Comment 2 Robert Rati 2008-10-01 15:51:22 UTC
The condor_master log file has the following entries:
10/1 11:31:03 ******************************************************
10/1 11:31:03 ** condor_master (CONDOR_MASTER) STARTING UP
10/1 11:31:03 ** /usr/sbin/condor_master
10/1 11:31:03 ** $CondorVersion: 7.0.4 Sep 24 2008 BuildID: RH-7.0.4-4.fc8 $
10/1 11:31:03 ** $CondorPlatform: I386-LINUX_F8 $
10/1 11:31:03 ** PID = 13704
10/1 11:31:03 ** Log last touched 10/1 11:28:52
10/1 11:31:03 ******************************************************
10/1 11:31:03 Using config source: /etc/condor/condor_config
10/1 11:31:03 Using local config sources:
10/1 11:31:03    /usr/libexec/condor/condor_generate_config.sh /var/lib/condor|
10/1 11:31:03 DaemonCore: Command Socket at <10.16.65.100:49070>
10/1 11:31:03 ERROR: Unable to find collector info in configuration file!!!

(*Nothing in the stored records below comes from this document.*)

/-! ## The uniform set -/

/-- R365: what every uniform arithmetic instruction writes to s[D], and that it does nothing else. -/
def Obligations.UniformArithmetic : Prop :=
  Uni2 .saddB64 (fun a b => a + b) ∧ Uni2 .ssubB64 (fun a b => a - b) ∧ Uni2 .smulB64 (fun a b => a * b) ∧
  Uni2 .smulhiS64 (fun a b => (a.signExtend 128 * b.signExtend 128).extractLsb' 64 64) ∧
  Uni2 .smulhiN64 (fun a b => (a.setWidth 128 * b.setWidth 128).extractLsb' 64 64) ∧
  Uni2 .sminS64 (fun a b => if a.slt b then a else b) ∧ Uni2 .sminN64 (fun a b => if a < b then a else b) ∧
  Uni2 .smaxS64 (fun a b => if a.slt b then b else a) ∧ Uni2 .smaxN64 (fun a b => if a < b then b else a) ∧
  Uni2 .sandB64 (fun a b => a &&& b) ∧ Uni2 .sorB64 (fun a b => a ||| b) ∧ Uni2 .sxorB64 (fun a b => a ^^^ b) ∧
  Uni1 .snotB64 (fun b => ~~~b) ∧
  Uni2 .sshlB64 (fun a b => if 64 ≤ b.toNat then 0 else a <<< b.toNat) ∧
  Uni2 .sshrN64 (fun a b => if 64 ≤ b.toNat then 0 else a >>> b.toNat) ∧
  Uni2 .sshrS64 (fun a b => if 64 ≤ b.toNat then (if a.msb then BitVec.allOnes 64 else 0) else a.sshiftRight b.toNat) ∧
  Uni1 .smovB64 (fun b => b) ∧
  Uni1 .spopcB64 (fun b => BitVec.ofNat 64 ((List.range 64).countP fun k => b.getLsbD k)) ∧
  Uni1 .sclzB64 (fun b => b.clz)

/-- R171, R364 to R369: the guarded uniform forms: the twins of the arithmetic, smovi, the compares, ssel and sbfe. -/
def Obligations.UniformExtended : Prop :=
  (∀ (op : UniOp) (d a b : BitVec 7) (gd : Guard) (mod : BitVec 4), arithOp op = true → oneSource op = false →
    UniDoes (.uniformXf op (0#1 ++ d) (0#1 ++ a) (0#1 ++ b) gd mod none) 8 [a.toNat, b.toNat] [d.toNat] gd fun g =>
      g.writeS d.toNat (uniValue op (g.readS a.toNat) (g.readS b.toNat))) ∧
  (∀ (op : UniOp) (d a : BitVec 7) (b : BitVec 8) (v : BitVec 15) (gd : Guard) (mod : BitVec 4), arithOp op = true → oneSource op = false →
    UniDoes (.uniformXf op (0#1 ++ d) (0#1 ++ a) b gd mod (some v)) 8 [a.toNat] [d.toNat] gd fun g =>
      g.writeS d.toNat (uniValue op (g.readS a.toNat) (v.signExtend 64))) ∧
  (∀ (op : UniOp) (d b : BitVec 7) (a : BitVec 8) (gd : Guard) (mod : BitVec 4), oneSource op = true →
    UniDoes (.uniformXf op (0#1 ++ d) a (0#1 ++ b) gd mod none) 8 [b.toNat] [d.toNat] gd fun g =>
      g.writeS d.toNat (uniValue op 0 (g.readS b.toNat))) ∧
  (∀ d imm kind gd, UniDoes (.smovi d imm kind gd) 8 (if kind = 2 then [d.toNat] else []) [d.toNat] gd fun g => g.writeS d.toNat
    (if kind = 0 then imm.signExtend 64 else if kind = 1 then imm.setWidth 64 else imm ++ (g.readS d.toNat).extractLsb' 0 32)) ∧
  (∀ bd (a : BitVec 7) b use neg bc cond gd, uChan b = none →
    UniDoes (.scmpS64 bd (.reg a) b use neg bc cond gd) 8 (a.toNat :: srcRegs b) [] gd fun g => g.writeB bd.toNat
      (condInt cond.toNat (g.readS a.toNat).toInt (g.uValue b 0).toInt && (!use || (g.readB bc.toNat != neg)))) ∧
  (∀ bd (a : BitVec 7) b use neg bc cond gd, uChan b = none →
    UniDoes (.scmpN64 bd (.reg a) b use neg bc cond gd) 8 (a.toNat :: srcRegs b) [] gd fun g => g.writeB bd.toNat
      (condInt cond.toNat (g.readS a.toNat).toNat (g.uValue b 0).toNat && (!use || (g.readB bc.toNat != neg)))) ∧
  (∀ (d a : BitVec 7) b bc neg gd, uChan b = none →
    UniDoes (.ssel (.reg d) (.reg a) b bc neg gd) 8 (a.toNat :: srcRegs b) [d.toNat] gd fun g => g.writeS d.toNat
      (if g.readB bc.toNat != neg then g.readS a.toNat else g.uValue b 0)) ∧
  (∀ (d a : BitVec 7) b signed gd, uChan b = none →
    UniDoes (.sbfe (.reg d) (.reg a) b signed gd) 8 (a.toNat :: srcRegs b) [d.toNat] gd fun g => g.writeS d.toNat
      (uniField signed (g.readS a.toNat) (g.uValue b 0)))

/-- R115, R123, R129, R131, R172, R364: the checks that a uniform instruction over operands makes at issue, in their order. -/
def Obligations.UniformIssueChecks : Prop :=
  ∀ (i : Instr) (len : Nat) (d : Option Operand) (a b : Option USrc) (gd : Guard) (act : W64 → W64 → Group → Group × W64)
    (s : State) (g : Group) (t : Team) (pc : W64) (run : BitVec 64), UniInstr i len d a b gd act → s.Issues g t pc run → g.blocked [b0Key] = false →
    let srcs := a.toList ++ b.toList
    let dsts := (d.map asUSrc).toList
    let budget := (srcs ++ dsts).all g.uBudget
    let kinds := (srcs.all fun o => match uChan o with
        | some (_, n) => (t.chan n).kind == ChanKind.uniform
        | none => true) &&
      (match d with
       | some (.chan n6 n) => !n6 && (t.chan n.toNat).kind == ChanKind.uniform
       | some (.reg _) => true
       | none => true)
    (budget = false → exec i s = s.traps i len g pc run 0x05 []) ∧
    (budget = true → kinds = false → exec i s = s.traps i len g pc run 0x04 []) ∧
    (budget = true → kinds = true → g.blocked ((srcs ++ dsts).flatMap uKeys) = true → exec i s = .next { s with stalled := true }) ∧
    (budget = true → kinds = true → g.blocked ((srcs ++ dsts).flatMap uKeys) = false → g.badWords run (srcs.flatMap uKeys) = true →
      exec i s = (s.countUncorr g.die).traps i len g pc run 0x0B [])

/-- R124, R125, R337, R364, R483: a uniform instruction with channel operands. It waits for an entry to take and for room to push; a poisoned word
of a head then raises cause 0x0B; else it takes the heads, acts, and pushes its result, or 0 under a false guard.
Which place of its storage an entry has is the model's (log 96). -/
def Obligations.UniformChannels : Prop :=
  ∀ (i : Instr) (len : Nat) (d : Option Operand) (a b : Option USrc) (gd : Guard) (act : W64 → W64 → Group → Group × W64)
    (s : State) (g : Group) (t : Team) (pc : W64) (run : BitVec 64), UniInstr i len d a b gd act → s.Issues g t pc run → g.blocked [b0Key] = false →
    ((a.toList ++ b.toList) ++ (d.map asUSrc).toList).all g.uBudget = true →
    ((a.toList ++ b.toList).all fun o => match uChan o with
      | some (_, n) => (t.chan n).kind == ChanKind.uniform
      | none => true) = true →
    g.badWords run ((a.toList ++ b.toList).flatMap uKeys) = false →
    g.blocked (((a.toList ++ b.toList) ++ (d.map asUSrc).toList).flatMap uKeys) = false →
    let uses := [a.bind uChan, b.bind uChan]
    (∀ n : BitVec 6, d = some (.chan false n) → (t.chan n.toNat).kind = .uniform →
      (∀ ch vals, takeWords t.chans uses = some (ch, vals) →
        (ch.getD n.toNat Chan.off).depth ≤ (ch.getD n.toNat Chan.off).count →
        exec i s = .next ((s.setGroup s.focus { g with wait := .channel, waitPc := pc + BitVec.ofNat 64 len, waitRun := run }).push
          (.channelResume s.focus))) ∧
      (∀ ch vals, takeWords t.chans uses = some (ch, vals) → (ch.getD n.toNat Chan.off).count < (ch.getD n.toNat Chan.off).depth →
        t.takesBad 0 t.chans uses = true → exec i s = (s.countUncorr g.die).traps i len g pc run 0x0B []) ∧
      (∀ ch vals s1 g1 t1, takeWords t.chans uses = some (ch, vals) →
        (ch.getD n.toNat Chan.off).count < (ch.getD n.toNat Chan.off).depth → t.takesBad 0 t.chans uses = false →
        s.chanOrder s.focus (uses.any Option.isSome) true = (s1, true) → (Issue.mk i s.focus g pc run len).still s1 = some g1 →
        s1.teams.get? g.team = some t1 →
        exec i s =
          let r := if g.guardTrue gd then act (match a with
              | some x => g.uValue x (vals.getD 0 0)
              | none => 0) (match b with
              | some x => g.uValue x (vals.getD 1 0)
              | none => 0) g1 else (g1, 0)
          .next ((s1.setTeam g.team { t1 with chans := pushWord ch n.toNat r.2, bad := t1.badAfterPush ch n.toNat }).setGroup s.focus
            (r.1.place run [(pc + BitVec.ofNat 64 len, run)])))) ∧
    (∀ n : BitVec 7, d = some (.reg n) → uses.any Option.isSome = true →
      (takeWords t.chans uses = none →
        exec i s = .next ((s.setGroup s.focus { g with wait := .channel, waitPc := pc + BitVec.ofNat 64 len, waitRun := run }).push
          (.channelResume s.focus))) ∧
      (∀ ch vals, takeWords t.chans uses = some (ch, vals) → t.takesBad 0 t.chans uses = true →
        exec i s = (s.countUncorr g.die).traps i len g pc run 0x0B []) ∧
      (∀ ch vals s1 g1 t1, takeWords t.chans uses = some (ch, vals) → t.takesBad 0 t.chans uses = false → s.chanOrder s.focus true false = (s1, true) →
        (Issue.mk i s.focus g pc run len).still s1 = some g1 → s1.teams.get? g.team = some t1 → g.guardTrue gd = true →
        exec i s =
          let r := act (match a with
              | some x => g.uValue x (vals.getD 0 0)
              | none => 0) (match b with
              | some x => g.uValue x (vals.getD 1 0)
              | none => 0) g1
          .next ((s1.setTeam g.team { t1 with chans := ch }).setGroup s.focus
            ((r.1.writeS n.toNat r.2).place run [(pc + BitVec.ofNat 64 len, run)]))))

/-- R374 to R377, R179: where the taking and the other lanes of a run go by each branch, call and return, in the short form and in the twin, and
what else it writes. That a brx which no lane takes raises nothing is the model's reading (log 84). -/
def Obligations.BranchesAndCalls : Prop :=
  (∀ (s : State) (g : Group) (t : Team) (pc : W64) (run : BitVec 64) (off : BitVec 24) (i : Instr) (len : Nat) (take : BitVec 64),
    s.Issues g t pc run →
    ControlForm g run (.bra off) .bra (off.extractLsb' 16 8) (off.extractLsb' 8 8) (off.extractLsb' 0 8) i len take →
    exec i s = .next (s.setGroup s.focus (g.place run [(branchTarget pc off, take), (pc + BitVec.ofNat 64 len, run &&& ~~~take)]))) ∧
  (∀ (s : State) (g : Group) (t : Team) (pc : W64) (run : BitVec 64) (a : BitVec 7) (i : Instr) (len : Nat) (take : BitVec 64),
    s.Issues g t pc run → ControlForm g run (.brx a) .brx 0 (0#1 ++ a) 0 i len take → a.toNat < g.ubud →
    (∀ k ∈ g.badS, k / 2 ≠ a.toNat) → g.blocked [sKey a.toNat] = false →
    (take = 0 ∨ (g.readS a.toNat).toNat % 4 = 0 →
      exec i s = .next (s.setGroup s.focus (g.place run [(g.readS a.toNat, take), (pc + BitVec.ofNat 64 len, run &&& ~~~take)]))) ∧
    (take ≠ 0 → (g.readS a.toNat).toNat % 4 ≠ 0 → exec i s = s.traps i len g pc run 0x03 [])) ∧
  (∀ (s : State) (g : Group) (t : Team) (pc : W64) (run : BitVec 64) (off : BitVec 24) (i : Instr) (len : Nat) (take : BitVec 64),
    s.Issues g t pc run →
    ControlForm g run (.call off) .call (off.extractLsb' 16 8) (off.extractLsb' 8 8) (off.extractLsb' 0 8) i len take →
    2 ≤ g.lbud → g.lbud ≤ 256 → g.blocked (vKeys (g.lbud - 2) 2) = false →
    ∃ g' : Group, exec i s = .next (s.setGroup s.focus
        (g'.place run [(branchTarget pc off, take), (pc + BitVec.ofNat 64 len, run &&& ~~~take)])) ∧
      (∀ l ∈ lanesOf take, g'.linkOf l = pc + BitVec.ofNat 64 len) ∧
      (∀ l n, n < 256 → ¬(l ∈ lanesOf take ∧ g.lbud - 2 ≤ n ∧ n < g.lbud) → g'.readV l n = g.readV l n ∧
        (l * 256 + n ∈ g'.badV ↔ l * 256 + n ∈ g.badV)) ∧ { g' with v := g.v, badV := g.badV } = g) ∧
  (∀ (s : State) (g : Group) (t : Team) (pc : W64) (run : BitVec 64) (i : Instr) (len : Nat) (take : BitVec 64),
    s.Issues g t pc run → ControlForm g run .ret .ret 0 0 0 i len take →
    g.badWords take (vKeys (g.lbud - 2) 2) = false → g.blocked (vKeys (g.lbud - 2) 2) = false →
    ((∀ l ∈ lanesOf take, (g.linkOf l).toNat % 4 = 0) →
      exec i s = .next (s.setGroup s.focus
        (g.place run ((lanesOf take).map (fun l => (g.linkOf l, laneBit l)) ++ [(pc + BitVec.ofNat 64 len, run &&& ~~~take)])))) ∧
    ((∃ l ∈ lanesOf take, (g.linkOf l).toNat % 4 ≠ 0) →
      exec i s = s.traps i len g pc run 0x03
        (((lanesOf take).filter fun l => decide ((g.linkOf l).toNat % 4 ≠ 0)).map fun l => (l, laneRec 0x03 (g.linkOf l).toNat))))

/-- R371, R372: moving the lanes of a run keeps the lane-PC table a table: its addresses rise, its masks are disjoint and not empty; each lane
of the run stands at its target, or nowhere if it has none, and every other lane where it stood. -/
def Obligations.LanePcTable : Prop :=
  ∀ (t : List (W64 × BitVec 64)) (run : BitVec 64) (targets : List (W64 × BitVec 64)), tableOk t →
    (targets.map (fun e => e.2)).Pairwise (fun a b => a &&& b = 0) → (∀ e ∈ targets, e.2 &&& ~~~run = 0) →
    tableOk (tableMove t run targets) ∧
    ∀ l, l < 64 → tablePc (tableMove t run targets) l =
      if run.getLsbD l then ((targets.find? fun e => e.2.getLsbD l).map fun e => e.1) else tablePc t l

/-- R381: nop moves the run to the next instruction and does nothing else; its word is 0x8000_0000. -/
def Obligations.NopAdvances : Prop :=
  (∀ (s : State) (g : Group) (t : Team) (pc : W64) (run : BitVec 64), s.Issues g t pc run → exec .nop s = s.moves g pc 4 run) ∧
  decode 0x80000000#32 0#32 = .instr .nop false

/-- R379, R380, R390, R197, R399: yield, which gives up the place on the stage while a ready group waits in the wings, helper lanes, hints, a WAIT,
and trap; R172: an undefined opcode. -/
def Obligations.YieldHelpWaitTrap : Prop :=
  ∀ (s : State) (g : Group) (t : Team) (pc : W64) (run : BitVec 64), s.Issues g t pc run →
    (s.wingsReady g = none → exec .yield s = s.moves g pc 4 run) ∧
    (∀ k, s.wingsReady g = some k → exec .yield s = (s.enterStage k g.stage).moves { g with stage := none } pc 4 run) ∧
    (∀ gd pkind, exec (.exitHelp gd pkind) s = s.moves { g with help := g.help ||| g.taking run gd pkind } pc 8 run) ∧
    (∀ kind : BitVec 8, exec (.pwrhint kind) s = State.moves
      { s with power := s.power.set (12 * g.die + g.core / 4) { (s.power.getD (12 * g.die + g.core / 4) Power.reset) with hint := kind.toNat } }
      g pc 4 run) ∧
    (∀ l st c tl : BitVec 6,
      exec (.wait l st c tl) s =
        if g.lds ≤ l.toNat ∧ g.sts ≤ st.toNat ∧ g.cps ≤ c.toNat ∧ g.tls ≤ tl.toNat then s.moves g pc 4 run
        else .next ((s.setGroup s.focus { g with
          wait := .counters l.toNat st.toNat c.toNat tl.toNat none, waitPc := pc + 4, waitRun := run }).push (.waitRelease s.focus))) ∧
    (∀ code : BitVec 8, exec (.trap code) s =
      .next ((s.setGroup s.focus (g.place run [(pc + 4, run)])).raise s.focus ⟨0x10, code.toNat, pc, false, 0, 0, 0, [], 0⟩)) ∧
    (∀ w : BitVec 32, extended (fOp w) = false →
      exec (.illegalInstruction w) s = .next (s.raise s.focus ⟨0x01, 0, pc, true, run, w, 0, [], 0⟩))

When the following entries are changed in the condor_ha_central_manager config:
COLLECTOR_HOST = host1,host2,host3
REPLICATION_LIST = host1:41450,host2:41450,host3:41450
HAD_LIST = host1:51450,host2:51450,host3:51450

the segfault still occurs with the following errors in MasterLog:

10/1 11:42:47 ******************************************************
10/1 11:42:47 ** condor_master (CONDOR_MASTER) STARTING UP
10/1 11:42:47 ** /usr/sbin/condor_master
10/1 11:42:47 ** $CondorVersion: 7.0.4 Sep 24 2008 BuildID: RH-7.0.4-4.fc8 $
10/1 11:42:47 ** $CondorPlatform: I386-LINUX_F8 $
10/1 11:42:47 ** PID = 13750
10/1 11:42:47 ** Log last touched 10/1 11:31:03
10/1 11:42:47 ******************************************************
10/1 11:42:47 Using config source: /etc/condor/condor_config
10/1 11:42:47 Using local config sources:
10/1 11:42:47    /usr/libexec/condor/condor_generate_config.sh /var/lib/condor|
10/1 11:42:47 DaemonCore: Command Socket at <10.16.65.100:54759>
10/1 11:42:47 IPVERIFY: unable to resolve IP address of host1
10/1 11:42:47 IPVERIFY: unable to resolve IP address of host2
10/1 11:42:47 IPVERIFY: unable to resolve IP address of host3
10/1 11:42:47 IPVERIFY: unable to resolve IP address of host1
10/1 11:42:47 IPVERIFY: unable to resolve IP address of host2
10/1 11:42:47 IPVERIFY: unable to resolve IP address of host3
10/1 11:42:47 IPVERIFY: unable to resolve IP address of host1
10/1 11:42:47 IPVERIFY: unable to resolve IP address of host2
10/1 11:42:47 IPVERIFY: unable to resolve IP address of host3

Comment 3 Robert Rati 2008-10-01 18:43:19 UTC
When doing this testing, there was also an HA schedd configured that pointed to a shared FS that was not writable by condor.  This seems to be the cause of the segfault.  The following config was used:

MASTER_HA_LIST = $(MASTER_HA_LIST), SCHEDD
SPOOL = /mnt/sharedfs
HA_LOCK_URL = file:/mnt/sharedfs
VALID_SPOOL_FILES = SCHEDD.lock
SCHEDD_NAME = ha-schedd@

and /mnt/sharedfs was not writable by the condor user.

Comment 4 Robert Rati 2008-11-06 16:10:23 UTC
Bug seems to be fixed in the 7.1.x series.  Starting an HA Schedd pointing to a shared file system that condor doesn't have write access to produces an error message about log file generation permission problems instead of seg faulting.